Brits are generally suspicious of electric and plug-in hybrid vehicles, haven’t even thought about owning one, and have massive recharging anxiety.
That’s the results of a recent official UK government survey (via recombu) into public attitudes towards electric vehicles. As well as painting a picture of massive apathy towards plug-in cars, the survey highlights some of the work ahead of both automakers and the UK government to convince brits to dump the pump in favour of the plug.
Little thought given
Questioning a total of 962 respondents earlier this year, the survey asked adults aged 16 and over living in private households in Great Britain about their attitudes towards plug-in vehicles. While more than 83 percent of respondents spent time in a car as a driver or passenger at least once or twice a week — with 51 percent spending time in a car at least once a day — a massive 56 percent of those questioned said they hadn’t thought about buying an electric car or van.
More worryingly, 14 percent of those questioned said they had considered buying an electric car but then decided not to. Only four percent said they had considered buying an electric vehicle but didn’t know when, while just one percent said they were thinking of buying one ‘quite soon’. Only 0.3 percent questioned said they owned some form of plug-in vehicle already.

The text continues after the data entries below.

theorem registerCycles (b : Config.BusBinding) : RegisterCycles b where
  complete c n w staged s hnow hreach hone hcarries hcomplete := by
    have one : (busWrite b staged s c).2 = [.regWrite n w] := by
      rw [busWrite_accesses_at_register staged s hreach hone, pendingWord_of_complete hcarries hcomplete]
      rfl
    have cycle : ∀ t, busAccess s (.regWrite n w) = .next t → busCycle b ⟨s, staged⟩ c = .next ⟨t, (busWrite b staged s c).1⟩ :=
      fun t ht => ((writeCycles b).performs c staged s hnow).1 t (by rw [one, busAccesses_singleton, ht])
    refine ⟨fun hn => cycle _ (busAccess_regWrite s w hn), ?_, ?_⟩
    · rintro rfl hbit
      exact cycle _ (busAccess_command_of_bit_clear s hbit)
    · rintro rfl i t hdec hexec
      exact cycle _ ((busAccess_command hdec).trans hexec)
  waits c n w staged s hnow hone hcarries hwaits := by
    refine ((writeCycles b).performs c staged s hnow).1 s ?_
    by_cases hreach : ∃ p, Reaches b c (.registerByte n p)
    · rw [busWrite_accesses_at_register staged s hreach hone, pendingWord_of_waits hcarries hwaits]
      rfl
    · have empty : carried b c = [] := List.eq_nil_iff_forall_not_mem.2 fun e he => by
        obtain ⟨p, x, rfl⟩ := carried_at_register hone e he
        exact hreach ⟨p, reaches_iff_carried.2 ⟨x, he⟩⟩
      simp [busWrite, empty, busAccesses]

/-! ## Cycles at the byte spaces -/

/-- `IN_BUF` after a carried byte. -/
def storeByte (mem : Memory) : Config.LaneTarget × Byte → Memory
  | (.registerByte _ _, _) => mem
  | (.inByte k, x) => mem.write .inBuf k x
  | (.outByte _, _) => mem

/-- A carried byte that goes to a byte space goes to an offset inside it (20_memory.md R30). -/
def Inside (e : Config.LaneTarget × Byte) : Prop := (∀ k, e.1 = .inByte k → k < 213) ∧ ∀ k, e.1 = .outByte k → k < 64

theorem inside_of_lane {b : Config.BusBinding} {c : Config.BusCycle} {i : Nat} {e : Config.LaneTarget × Byte}
    (h : LaneInside b c i) (hi : carriedByLane b c i = some e) : Inside e := by
  obtain ⟨hl, _⟩ := carriedByLane_eq_some.1 hi
  exact ⟨fun k hk => h.1 k (hk ▸ hl), fun k hk => h.2 k (hk ▸ hl)⟩

theorem storeByte_rising {mem : Memory} (h : mem.rising = true) (e : Config.LaneTarget × Byte) :
    (storeByte mem e).rising = true := by
  match e with
  | (.registerByte _ _, _) => exact h
  | (.inByte k, x) => exact rising_write .inBuf k x mem h
  | (.outByte _, _) => exact h

/-- Byte space accesses inside the spaces all go on, and store into `IN_BUF` alone. -/
theorem busAccesses_byteAccess {l : List (Config.LaneTarget × Byte)} (s : State) (h : ∀ e ∈ l, Inside e) :
    busAccesses s (l.filterMap byteAccess) = .next { s with inBuf := l.foldl storeByte s.inBuf } := by
  induction l generalizing s with
  | nil => rfl
  | cons e l ih =>
    have tail := fun t => ih t fun e' he => h e' (List.mem_cons_of_mem _ he)
    have head := h e (List.mem_cons_self ..)
    match e, head with
    | (.registerByte n p, x), _ => exact tail s
    | (.inByte k, x), ⟨hk, _⟩ =>
      have write : busAccess s (.inWrite k x) = .next { s with inBuf := s.inBuf.write .inBuf k x } :=
        hostAccess_inWrite x (hk k rfl)
      rw [List.filterMap_cons_some (rfl : byteAccess (.inByte k, x) = _), busAccesses, write]
      exact tail _
    | (.outByte k, x), ⟨_, hk⟩ =>
      have write : busAccess s (.outWrite k x) = .next s := hostAccess_outWrite s x (hk k rfl)
      rw [List.filterMap_cons_some (rfl : byteAccess (.outByte k, x) = _), busAccesses, write]
      exact tail s
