theorem witness_StepChangesOutputsOnly : step (State.reset.drive fiveMinusThree) = .next settledSub := rfl
theorem witness_StepIsIdempotent : step (State.reset.drive fiveMinusThree) = .next settledSub := rfl
theorem witness_StepKeepsSettledOnDriven :
    SettledOnDriven (State.reset.drive fiveMinusThree) ∧ step (State.reset.drive fiveMinusThree) = .next settledSub :=
  ⟨(by intro o h; cases h), rfl⟩
theorem witness_SettledOnDriven_holds_of_outputs :
    settledSub.outputs = some (.rca8 false 0xFD 2) ∧ fetch settledSub = .next ⟨.rippleCarryAdder8, 0x10503⟩ :=
  ⟨rfl, rfl⟩

theorem witness_NmosSwitchRule : (isBit 2 && isBit 1) = false := by decide
theorem witness_PmosSwitchRule : (isBit 0 && isBit (-1)) = false := by decide
theorem witness_HalfAdderRule : directGates = directGates ∨ directGates = transistorGates := .inl rfl
theorem witness_ChainIsFullAdderPerPosition :
    (0 < 8 ∧ 0 ≠ 8 - 1) ∧ (7 < 8 ∧ 7 = 8 - 1) ∧ (0 < 1 ∧ 0 = 1 - 1) := by decide
theorem witness_ChainClosedForm : 0 < 16 ∧ 15 < 16 ∧ 1 ≤ 1 ∧ 2 ≤ 2 := by decide
theorem witness_CarryDependsOnLowerPositionsOnly :
    3 < 8 ∧ ∀ j, j < 8 → 3 ≤ j →
      elem (0x1F : BitVec 8) j = elem (0xFF : BitVec 8) j ∧ elem (0x00 : BitVec 8) j = elem (0xE0 : BitVec 8) j := by
  decide
theorem witness_UnsignedSubtractionLaw : 1 ≤ 1 ∧ 1 ≤ 16 := by decide
theorem witness_DetectorReadsTwoCarries :
    2 ≤ 8 ∧ elem (0x80 : BitVec 8) 0 = elem (0xBF : BitVec 8) 0 ∧
    elem (0x80 : BitVec 8) 1 = elem (0xBF : BitVec 8) 1 := by decide
theorem witness_Ovf8Rule : elem (0xC0 : BitVec 8) 0 = elem (0xC0 : BitVec 8) 1 ∧ 7 < 8 := by decide
theorem witness_Ovf16Rule : elem (0x3FFF : BitVec 16) 0 = elem (0x3FFF : BitVec 16) 1 ∧ 15 < 16 := by decide

/-- Every clause of the signed law at a boundary: T = 127, -128, 128 and -129 at width 8. -/
theorem witness_SignedArithmeticLaw :
    2 ≤ 2 ∧ 2 ≤ 8 ∧ signedTarget (126 : BitVec 8) 1 false = 127 ∧ signedTarget (129 : BitVec 8) 1 true = -128 ∧
    signedTarget (127 : BitVec 8) 1 false = 128 ∧ signedTarget (128 : BitVec 8) 1 true = -129 := by decide
theorem witness_OverflowIsSignFormOnConditionedOperand : 2 ≤ 2 ∧ 2 ≤ 16 := by decide

theorem witness_WidthMismatchRule :
    [1, 0].length ≠ 1 ∧ (List.replicate 7 (0 : Int)).length ≠ 8 ∧ (List.replicate 9 (0 : Int)).length ≠ 8 ∧
    (List.replicate 15 (0 : Int)).length ≠ 16 ∧ (List.replicate 17 (0 : Int)).length ≠ 16 := by decide

/-- Port A (k = 1), element 7, value 2 of P6, with every element before it a bit; and its width clause. -/
theorem witness_InvalidBitValueRule :
    faultyAdd.component.vectorWidth = some 8 ∧ faultyAdd.everyPortFull = true ∧
    (faultyAdd.component.ports[1]?).map Prod.fst = some .a ∧
    (faultyAdd.ports[1]?).bind (fun p => p[7]?) = some 2 ∧ isBit 2 = false ∧
    (∀ k', k' < 2 → ∀ i', i' < 8 → (k' < 1 ∨ (k' = 1 ∧ i' < 7)) →
      ((faultyAdd.ports[k']?).bind (fun p => p[i']?)).all isBit = true) ∧
    (Application.mk .overflowDetector8 [[1]]).everyPortPresent = true ∧
    (Application.mk .overflowDetector8 [[1]]).everyPortFull = false := by decide
theorem witness_NonBitBelowBoundaryIsRefused :
    Component.fullAdder.vectorWidth = none ∧ (Application.mk .fullAdder [[1], [0], [2]]).everyPortFull = true ∧
    (Application.mk .fullAdder [[1], [0], [2]]).everyElementBit = false := by decide

/-- Both clauses of `FaultsExactlyOnBadInput`, for a chain, an adder and a detector. -/
theorem witness_FaultsExactlyOnBadInput :
    fiveMinusThree.everyPortPresent = true ∧ fiveMinusThree.wf = true ∧
    faultyAdd.everyPortPresent = true ∧ faultyAdd.wf = false ∧
    (presentWord .carryChain16 0x1FFFF0000).wf = true ∧ (presentWord .overflowDetector8 0x83).wf = true ∧
    (Application.mk .overflowDetector8 [[1]]).everyPortPresent = true ∧
    (Application.mk .overflowDetector8 [[1]]).wf = false := by decide

theorem witness_ProgramIsItsApplications :
    1 ≤ 2 ∧ runProgram (absDifference 5 3) 1 State.reset [] = .normal [.rca8 false 0xFD 0x02] := by decide

/-- Its clauses: settled outputs, a word that decodes, a fault and a refusal. -/
theorem witness_SampleReadsSettledOutputs :
    settledSub.outputs = some (.rca8 false 0xFD 2) ∧
    fetch (State.reset.drive fiveMinusThree) = .next ⟨.rippleCarryAdder8, 0x10503⟩ ∧
    decode .rippleCarryAdder8 0x10503 = .ok (.sub8 5 3) ∧ Gives (.nmos true true) (.one true) ∧
    decode .nmosSwitch 3 = .ok (.nmos true true) ∧ fetch (State.reset.drive ⟨.nmosSwitch, [[1], [1]]⟩) = .next ⟨.nmosSwitch, 3⟩ ∧
    faultOf faultyAdd = some (.invalidBitValue .a 7 2) ∧
    refusalOf ⟨.halfAdder, [[1], [-1]]⟩ = some .nonBitBelowBoundary :=
  ⟨rfl, rfl, by decide, fun _ => rfl, by decide, rfl, by decide, by decide⟩
theorem witness_OutputPortsRead :
    (Output.chain8 1 2 = .chain8 1 2 ∨ Output.chain8 1 2 = .rca8 true 1 2) ∧ 7 < 8 ∧ 15 < 16 := by decide

theorem witness_SignedDecodeRule :
    1 ≤ 1 ∧ elem (0x7F : BitVec 8) 0 = false ∧ elem (0x80 : BitVec 8) 0 = true := by decide
theorem witness_BitvectorOfRule :
    ((0 : Int) ≤ 0 ∧ (0 : Int) ≤ 2 ^ 8 - 1) ∧ ((0 : Int) ≤ 255 ∧ (255 : Int) ≤ 2 ^ 8 - 1) ∧ ((-1 : Int) < 0) ∧
    ((2 : Int) ^ 8 ≤ 256) ∧ (-(2 ^ (8 - 1)) ≤ (-128 : Int) ∧ (-128 : Int) ≤ 2 ^ (8 - 1) - 1) ∧
    (-(2 ^ (8 - 1)) ≤ (127 : Int) ∧ (127 : Int) ≤ 2 ^ (8 - 1) - 1) ∧
    (∀ i, i < 8 → elem (255 : BitVec 8) i = true) := by decide
theorem witness_StructuralDepth : 0 < 8 ∧ 7 < 8 ∧ 1 ≤ 1 ∧ 2 ≤ 2 := by decide

end Sys2Proof.Tests
end

section
/-! PROOFS. The observation functions of 00_scope.md (R16 to R19) and the step as one run of `exec`. -/

namespace Sys2Proof.Scope

open Sys2Proof Sys2Proof.Machine

/-! ### The positional sum as a finite sum -/

theorem weightedSum_eq_sum_range (f : Nat → Bit) (m : Nat) :
    weightedSum f m = ∑ k ∈ Finset.range m, (f k).toNat * 2 ^ k := by
  induction m with
  | zero => rfl
  | succ m ih => rw [weightedSum, ih, Finset.sum_range_succ]

/-- Weight k belongs to source index m - k: the sum of R16 over the weights is the sum of R17 over the indices
1 to m. -/
theorem weightedSum_eq_sum_index (f : Nat → Bit) (m : Nat) :
    weightedSum (fun k => f (m - k)) m = ∑ i ∈ Finset.Icc 1 m, (f i).toNat * 2 ^ (m - i) := by
  rw [weightedSum_eq_sum_range]
  refine Finset.sum_nbij' (fun k => m - k) (fun i => m - i) ?_ ?_ ?_ ?_ ?_
  case refine_5 =>
    intro k hk
    rw [Nat.sub_sub_self (Finset.mem_range.mp hk).le]
  all_goals simp only [Finset.mem_range, Finset.mem_Icc]; omega

/-! ### Unsigned decode and encode -/

variable {n : Nat}

/-- One element of a vector, read off the vector's value. -/
theorem elem_value (u : BitVec n) {i : Nat} (hi : i < n) :
    (elem u i).toNat = uval u / 2 ^ (n - 1 - i) % 2 := by
  rw [elem_eq u hi, uval_eq_toNat, ← BitVec.testBit_toNat, Nat.toNat_testBit]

Of note is the fact that fewer people expressed an interest in buying an electric car than the 18 percent of respondents who said they didn’t need or own a car.
Focusing in on just those with a full driving license, things got even worse, with 69 percent of respondents saying they hadn’t given any thought to buying a plug-in vehicle, while 18 percent said they had thought about it but decided not to.
As with other surveys around the world, men were more likely to consider buying a plug-in car than women, and those with a graduate degree or higher were more likely to have thought about buying a plug-in vehicle than those without a university degree.
Charger anxiety plays its part
Among the reasons given for not buying an electric car, the a perceived lack of recharging infrastructure — or perhaps a fear about recharging — came top of the list, with 40 percent of the votes.
In a close second came range anxiety, with 39 per cent saying they were worried about the total distance they could travel on a single charge, with cost worries coming in third.
Interestingly, concerns about the vehicle’s size and practicality came fairly low down the list in fifth place, while a lack of faith in electric vehicle technology following after that. Again, those with degrees were less likely to be concerned or feel constrained by an electric car’s range, and felt more comfortable with the way in which electric cars can be recharged.
Cost still a big concern
Again and again however, the data in the survey seems to point to cost concerns Brits have about owning and operating an electric car. In fact, the primary factor given by respondents as being something that would encourage them to buy a plug-in vehicle was cost, including the running costs and purchase costs.
Environmental benefits were in fourth place, meaning most respondents would need another reason to go electric.
Sadly however, a massive 23 percent of respondents said nothing could encourage them to buy an electric car, because they simply wouldn’t ever choose one. Interestingly, the majority of people who responded this way fitted into older age groups, with those educated to a degree level least likely to give that response, preferring to say cost, and range would encourage them to buy an electric car.
An obvious lack of awareness
Above all else this particular survey, while fairly small in sample size, highlights what we already knew: that the majority of the UK car-driving public are unaware or disinterested in electric cars.
While those with a degree appear more likely to know about electric cars, the majority of buyers are still ruled by the same age-old concerns about range, cost and performance, while a shocking large subset are willing to discount electric cars all together.
There is hope however: while we’ve always thought that electric cars were perceived by Brits in a negative light due to the exploits of BBC’s Top Gear and the infamous G-Wiz neighbourhood electric car, it appears those particular stereotypes aren’t as strong as we feared.
In order to truly engage the average UK motorist however, it’s down to automakers, advocates, and government to better educate buyers on the pros and cons of driving a plug-in car. Without support at every level, it’s likely the UK’s electric car revolution will be more of a fizzle and less of a bang.